K-Medoids, a partitional clustering algorithm, is particularly valuable for clustering data points into K clusters, where K is a user-defined parameter. The primary distinction between K-Medoids and K-Means lies in the choice of cluster representatives. In K-Medoids, these representatives are actual data points, known as “medoids,” as opposed to the arithmetic means or centroids used in K-Means. This key difference makes K-Medoids more robust to outliers and noisy data because it minimizes the influence of extreme values on cluster formation.

K-Medoids is a clustering algorithm that is part of the broader K-means family of clustering techniques. However, instead of relying on centroids as reference points, K-Medoids uses actual data points as representatives of clusters, making it more robust to outliers and noise. K-Medoids is particularly well-suited for scenarios where cluster centers need to be real observations, ensuring that clusters are anchored to actual data points, which can be especially valuable in fields such as biology, medicine, and pattern recognition.

The algorithm operates as follows: it starts by selecting K initial data points as the initial medoids. It then assigns each data point to the nearest medoid, forming initial clusters. Next, it iteratively evaluates the total dissimilarity of each data point to its cluster medoid.
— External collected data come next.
-- ==== Sys2Proof/Laws/Ops.lean ====
section
/-! SUPPORT. One group of lemmas per shared operation: what each writes and what it leaves. -/

namespace Sys2Proof.Machine

variable (s : State)

/-! ### processBlock writes the chain only -/

@[simp] theorem processBlock_chain : (processBlock s).chain = compress s.chain (schedule s.buf) := rfl
@[simp] theorem processBlock_buf : (processBlock s).buf = s.buf := rfl
@[simp] theorem processBlock_buflen : (processBlock s).buflen = s.buflen := rfl
@[simp] theorem processBlock_len : (processBlock s).len = s.len := rfl
@[simp] theorem processBlock_phase : (processBlock s).phase = s.phase := rfl
@[simp] theorem processBlock_err : (processBlock s).err = s.err := rfl
@[simp] theorem processBlock_errcode : (processBlock s).errcode = s.errcode := rfl
@[simp] theorem processBlock_rdata : (processBlock s).rdata = s.rdata := rfl
@[simp] theorem processBlock_host : (processBlock s).host = s.host := rfl
@[simp] theorem processBlock_faultMark : (processBlock s).faultMark = s.faultMark := rfl
@[simp] theorem processBlock_draws : (processBlock s).draws = s.draws := rfl

/-! ### raiseError writes ERR, ERRCODE and the fault mark only -/

theorem raiseError_eq (e : ProtocolError) : raiseError e s =
    ((s.setFaultMark true).setErr true (if s.err then s.errcode else e.code)) := by
  cases h : s.err <;> simp [raiseError, h, State.setErr, State.setFaultMark]

@[simp] theorem raiseError_chain (e : ProtocolError) : (raiseError e s).chain = s.chain := by rw [raiseError_eq]; rfl
@[simp] theorem raiseError_buf (e : ProtocolError) : (raiseError e s).buf = s.buf := by rw [raiseError_eq]; rfl
@[simp] theorem raiseError_buflen (e : ProtocolError) : (raiseError e s).buflen = s.buflen := by rw [raiseError_eq]; rfl
@[simp] theorem raiseError_len (e : ProtocolError) : (raiseError e s).len = s.len := by rw [raiseError_eq]; rfl
@[simp] theorem raiseError_phase (e : ProtocolError) : (raiseError e s).phase = s.phase := by rw [raiseError_eq]; rfl
@[simp] theorem raiseError_err (e : ProtocolError) : (raiseError e s).err = true := by rw [raiseError_eq]; rfl
@[simp] theorem raiseError_errcode (e : ProtocolError) : (raiseError e s).errcode = if s.err then s.errcode else e.code := by rw [raiseError_eq]; rfl
@[simp] theorem raiseError_rdata (e : ProtocolError) : (raiseError e s).rdata = s.rdata := by rw [raiseError_eq]; rfl
@[simp] theorem raiseError_host (e : ProtocolError) : (raiseError e s).host = s.host := by rw [raiseError_eq]; rfl
@[simp] theorem raiseError_faultMark (e : ProtocolError) : (raiseError e s).faultMark = true := by rw [raiseError_eq]; rfl
@[simp] theorem raiseError_draws (e : ProtocolError) : (raiseError e s).draws = s.draws := by rw [raiseError_eq]; rfl

/-! ### clearError writes ERR and ERRCODE only -/

@[simp] theorem clearError_chain : (clearError s).chain = s.chain := rfl
@[simp] theorem clearError_buf : (clearError s).buf = s.buf := rfl
@[simp] theorem clearError_buflen : (clearError s).buflen = s.buflen := rfl
@[simp] theorem clearError_len : (clearError s).len = s.len := rfl
@[simp] theorem clearError_phase : (clearError s).phase = s.phase := rfl
@[simp] theorem clearError_err : (clearError s).err = false := rfl
@[simp] theorem clearError_errcode : (clearError s).errcode = 0 := rfl
@[simp] theorem clearError_rdata : (clearError s).rdata = s.rdata := rfl
@[simp] theorem clearError_host : (clearError s).host = s.host := rfl
@[simp] theorem clearError_faultMark : (clearError s).faultMark = s.faultMark := rfl
@[simp] theorem clearError_draws : (clearError s).draws = s.draws := rfl

/-! ### pushByte writes the chain, BUF, BUFLEN and LEN only -/

variable (b : Byte)

@[simp] theorem pushByte_buf : (pushByte b s).buf = s.buf.set s.buflen b := by
  unfold pushByte; dsimp only; split <;> rfl
@[simp] theorem pushByte_len : (pushByte b s).len = s.len + 1 := by
  unfold pushByte; dsimp only; split <;> rfl
@[simp] theorem pushByte_buflen : (pushByte b s).buflen = s.buflen + 1 := by
  unfold pushByte; dsimp only; split
  · rename_i h; apply Fin.ext; simp [Fin.val_add, h]
  · rfl
@[simp] theorem pushByte_chain : (pushByte b s).chain =
    if s.buflen.val = 63 then compress s.chain (schedule (s.buf.set s.buflen b)) else s.chain := by
  unfold pushByte; dsimp only; split <;> rfl
@[simp] theorem pushByte_phase : (pushByte b s).phase = s.phase := by unfold pushByte; dsimp only; split <;> rfl
@[simp] theorem pushByte_err : (pushByte b s).err = s.err := by unfold pushByte; dsimp only; split <;> rfl
@[simp] theorem pushByte_errcode : (pushByte b s).errcode = s.errcode := by unfold pushByte; dsimp only; split <;> rfl
@[simp] theorem pushByte_rdata : (pushByte b s).rdata = s.rdata := by unfold pushByte; dsimp only; split <;> rfl
@[simp] theorem pushByte_host : (pushByte b s).host = s.host := by unfold pushByte; dsimp only; split <;> rfl
@[simp] theorem pushByte_faultMark : (pushByte b s).faultMark = s.faultMark := by unfold pushByte; dsimp only; split <;> rfl
@[simp] theorem pushByte_draws : (pushByte b s).draws = s.draws := by unfold pushByte; dsimp only; split <;> rfl

/-! ### pushBytes writes no more than pushByte -/

@[simp] theorem pushBytes_nil : pushBytes [] s = s := rfl
@[simp] theorem pushBytes_cons (bs : List Byte) : pushBytes (b :: bs) s = pushBytes bs (pushByte b s) := rfl

@[simp] theorem pushBytes_phase (bs : List Byte) : (pushBytes bs s).phase = s.phase := by
  induction bs generalizing s with
  | nil => rfl
  | cons b bs ih => rw [pushBytes_cons, ih, pushByte_phase]
@[simp] theorem pushBytes_err (bs : List Byte) : (pushBytes bs s).err = s.err := by
  induction bs generalizing s with
  | nil => rfl
  | cons b bs ih => rw [pushBytes_cons, ih, pushByte_err]
@[simp] theorem pushBytes_errcode (bs : List Byte) : (pushBytes bs s).errcode = s.errcode := by
  induction bs generalizing s with
  | nil => rfl
  | cons b bs ih => rw [pushBytes_cons, ih, pushByte_errcode]
@[simp] theorem pushBytes_rdata (bs : List Byte) : (pushBytes bs s).rdata = s.rdata := by
  induction bs generalizing s with
  | nil => rfl
  | cons b bs ih => rw [pushBytes_cons, ih, pushByte_rdata]
@[simp] theorem pushBytes_host (bs : List Byte) : (pushBytes bs s).host = s.host := by
  induction bs generalizing s with
  | nil => rfl
  | cons b bs ih => rw [pushBytes_cons, ih, pushByte_host]
@[simp] theorem pushBytes_faultMark (bs : List Byte) : (pushBytes bs s).faultMark = s.faultMark := by
  induction bs generalizing s with
  | nil => rfl
  | cons b bs ih => rw [pushBytes_cons, ih, pushByte_faultMark]
@[simp] theorem pushBytes_draws (bs : List Byte) : (pushBytes bs s).draws = s.draws := by
  induction bs generalizing s with
  | nil => rfl
  | cons b bs ih => rw [pushBytes_cons, ih, pushByte_draws]
theorem pushBytes_append (xs ys : List Byte) : pushBytes (xs ++ ys) s = pushBytes ys (pushBytes xs s) := by
  induction xs generalizing s with
  | nil => rfl
  | cons x xs ih => exact ih (pushByte x s)

/-! ### padFinal writes the chain and BUF only -/

/-- PadFinal with room for the length field. -/
theorem padFinal_short (h : s.buflen.val ≤ 55) :
    padFinal s = (s.setBuf (oneBlock s)).setChain (compress s.chain (schedule (oneBlock s))) := by
  unfold padFinal finalBlocks
  rw [if_pos h]
  rfl

/-- PadFinal without room for it. -/
theorem padFinal_long (h : 56 ≤ s.buflen.val) :
    padFinal s = (s.setBuf (secondBlock s)).setChain
      (compress (compress s.chain (schedule (firstBlock s))) (schedule (secondBlock s))) := by
  unfold padFinal finalBlocks
  rw [if_neg (by omega)]
  rfl

/-- A fold of ProcessBlock over blocks, each written to BUF first, writes the chain and BUF only. -/
theorem processBlocks_eq (bs : List Block) : ∃ b : Block, bs.foldl (fun u b => processBlock (u.setBuf b)) s =
    (s.setBuf b).setChain (bs.foldl (fun h b => compress h (schedule b)) s.chain) := by
  induction bs generalizing s with
  | nil => exact ⟨s.buf, rfl⟩
  | cons b bs ih =>
    obtain ⟨c, hc⟩ := ih (processBlock (s.setBuf b))
    exact ⟨c, hc⟩

/-- PadFinal runs Compress on its blocks, in order. -/
theorem padFinal_chain_eq : (padFinal s).chain = (finalBlocks s).foldl (fun h b => compress h (schedule b)) s.chain := by
  obtain ⟨b, h⟩ := processBlocks_eq s (finalBlocks s)
  rw [padFinal, h, State.setChain_chain]

@[simp] theorem padFinal_buflen : (padFinal s).buflen = s.buflen := by
  obtain ⟨b, h⟩ := processBlocks_eq s (finalBlocks s)
  rw [padFinal, h, State.setChain_buflen, State.setBuf_buflen]
@[simp] theorem padFinal_len : (padFinal s).len = s.len := by
  obtain ⟨b, h⟩ := processBlocks_eq s (finalBlocks s)
  rw [padFinal, h, State.setChain_len, State.setBuf_len]
@[simp] theorem padFinal_phase : (padFinal s).phase = s.phase := by
  obtain ⟨b, h⟩ := processBlocks_eq s (finalBlocks s)
  rw [padFinal, h, State.setChain_phase, State.setBuf_phase]
@[simp] theorem padFinal_err : (padFinal s).err = s.err := by
  obtain ⟨b, h⟩ := processBlocks_eq s (finalBlocks s)
  rw [padFinal, h, State.setChain_err, State.setBuf_err]
@[simp] theorem padFinal_errcode : (padFinal s).errcode = s.errcode := by
  obtain ⟨b, h⟩ := processBlocks_eq s (finalBlocks s)
  rw [padFinal, h, State.setChain_errcode, State.setBuf_errcode]
@[simp] theorem padFinal_rdata : (padFinal s).rdata = s.rdata := by
  obtain ⟨b, h⟩ := processBlocks_eq s (finalBlocks s)
  rw [padFinal, h, State.setChain_rdata, State.setBuf_rdata]
@[simp] theorem padFinal_host : (padFinal s).host = s.host := by
  obtain ⟨b, h⟩ := processBlocks_eq s (finalBlocks s)
  rw [padFinal, h, State.setChain_host, State.setBuf_host]
@[simp] theorem padFinal_faultMark : (padFinal s).faultMark = s.faultMark := by
  obtain ⟨b, h⟩ := processBlocks_eq s (finalBlocks s)
  rw [padFinal, h, State.setChain_faultMark, State.setBuf_faultMark]
@[simp] theorem padFinal_draws : (padFinal s).draws = s.draws := by
  obtain ⟨b, h⟩ := processBlocks_eq s (finalBlocks s)
  rw [padFinal, h, State.setChain_draws, State.setBuf_draws]

theorem oneBlock_get (i : Fin 64) : (oneBlock s)[i] =
    if 56 ≤ i.val then (bytesBe64 (s.len * 8)).getD (i.val - 56) 0#8
    else if s.buflen.val < i.val then 0#8 else if i = s.buflen then 0x80#8 else s.buf[i] := by
  rw [oneBlock, putLength_get, zeroFill_get, block_set_get]
  by_cases c : 56 ≤ i.val
  · rw [if_pos c, if_pos c]
  · rw [if_neg c, if_neg c]
    by_cases d : s.buflen.val < i.val
    · rw [if_pos (by omega), if_pos d]
    · rw [if_neg (by omega), if_neg d]

theorem firstBlock_get (i : Fin 64) : (firstBlock s)[i] =
    if s.buflen.val < i.val then 0#8 else if i = s.buflen then 0x80#8 else s.buf[i] := by
  have := i.isLt
  rw [firstBlock, zeroFill_get, block_set_get]
  by_cases d : s.buflen.val < i.val
  · rw [if_pos (by omega), if_pos d]
  · rw [if_neg (by omega), if_neg d]

theorem secondBlock_get (i : Fin 64) : (secondBlock s)[i] =
    if 56 ≤ i.val then (bytesBe64 (s.len * 8)).getD (i.val - 56) 0#8 else 0#8 := by
  rw [secondBlock, putLength_get, zeroFill_get]
  by_cases c : 56 ≤ i.val
  · rw [if_pos c, if_pos c]
  · rw [if_neg c, if_neg c, if_pos (by omega)]

/-- PadFinal reads H, BUF, BUFLEN and LEN only: states that agree on them get the same H and BUF. -/
theorem padFinal_congr {s t : State} (h1 : s.chain = t.chain) (h2 : s.buf = t.buf) (h3 : s.buflen = t.buflen)
    (h4 : s.len = t.len) : (padFinal s).chain = (padFinal t).chain ∧ (padFinal s).buf = (padFinal t).buf := by
  have k1 : oneBlock s = oneBlock t := by simp only [oneBlock, h2, h3, h4]
  have k2 : firstBlock s = firstBlock t := by simp only [firstBlock, h2, h3]
  have k3 : secondBlock s = secondBlock t := by simp only [secondBlock, k2, h4]
  by_cases c : s.buflen.val ≤ 55
  · rw [padFinal_short s c, padFinal_short t (h3 ▸ c), State.setChain_chain, State.setChain_chain, State.setChain_buf,
      State.setChain_buf, State.setBuf_buf, State.setBuf_buf, k1, h1]
    exact ⟨rfl, rfl⟩
  · rw [padFinal_long s (by omega), padFinal_long t (by rw [← h3]; omega), State.setChain_chain, State.setChain_chain,
      State.setChain_buf, State.setChain_buf, State.setBuf_buf, State.setBuf_buf, k2, k3, h1]
    exact ⟨rfl, rfl⟩

/-! ### resetCore -/

@[simp] theorem resetCore_buflen : (resetCore s).buflen = 0 := rfl
@[simp] theorem resetCore_len : (resetCore s).len = 0 := rfl
@[simp] theorem resetCore_phase : (resetCore s).phase = .idle := rfl
@[simp] theorem resetCore_err : (resetCore s).err = false := rfl
@[simp] theorem resetCore_errcode : (resetCore s).errcode = 0 := rfl
@[simp] theorem resetCore_rdata : (resetCore s).rdata = none := rfl
@[simp] theorem resetCore_host : (resetCore s).host = s.host := rfl
@[simp] theorem resetCore_faultMark : (resetCore s).faultMark = s.faultMark := rfl
@[simp] theorem resetCore_draws : (resetCore s).draws = s.draws + 1 := rfl

end Sys2Proof.Machine
end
If a different data point within the same cluster serves as a better medoid, it is swapped, which can lead to more representative medoids. This process continues until there is minimal or no change in medoids, indicating convergence. K-Medoids often outperforms K-means when dealing with data points that are not easily represented by a centroid, as it provides more robust clustering results.

K-Medoids is valuable in various fields, including biology, where it can be used to identify representative biological samples, and in pattern recognition for robust cluster formation. Its ability to anchor clusters to real data points enhances the interpretability of results and makes it a useful tool for clustering when the true data structure is not well-suited to centroid-based approaches like K-Means.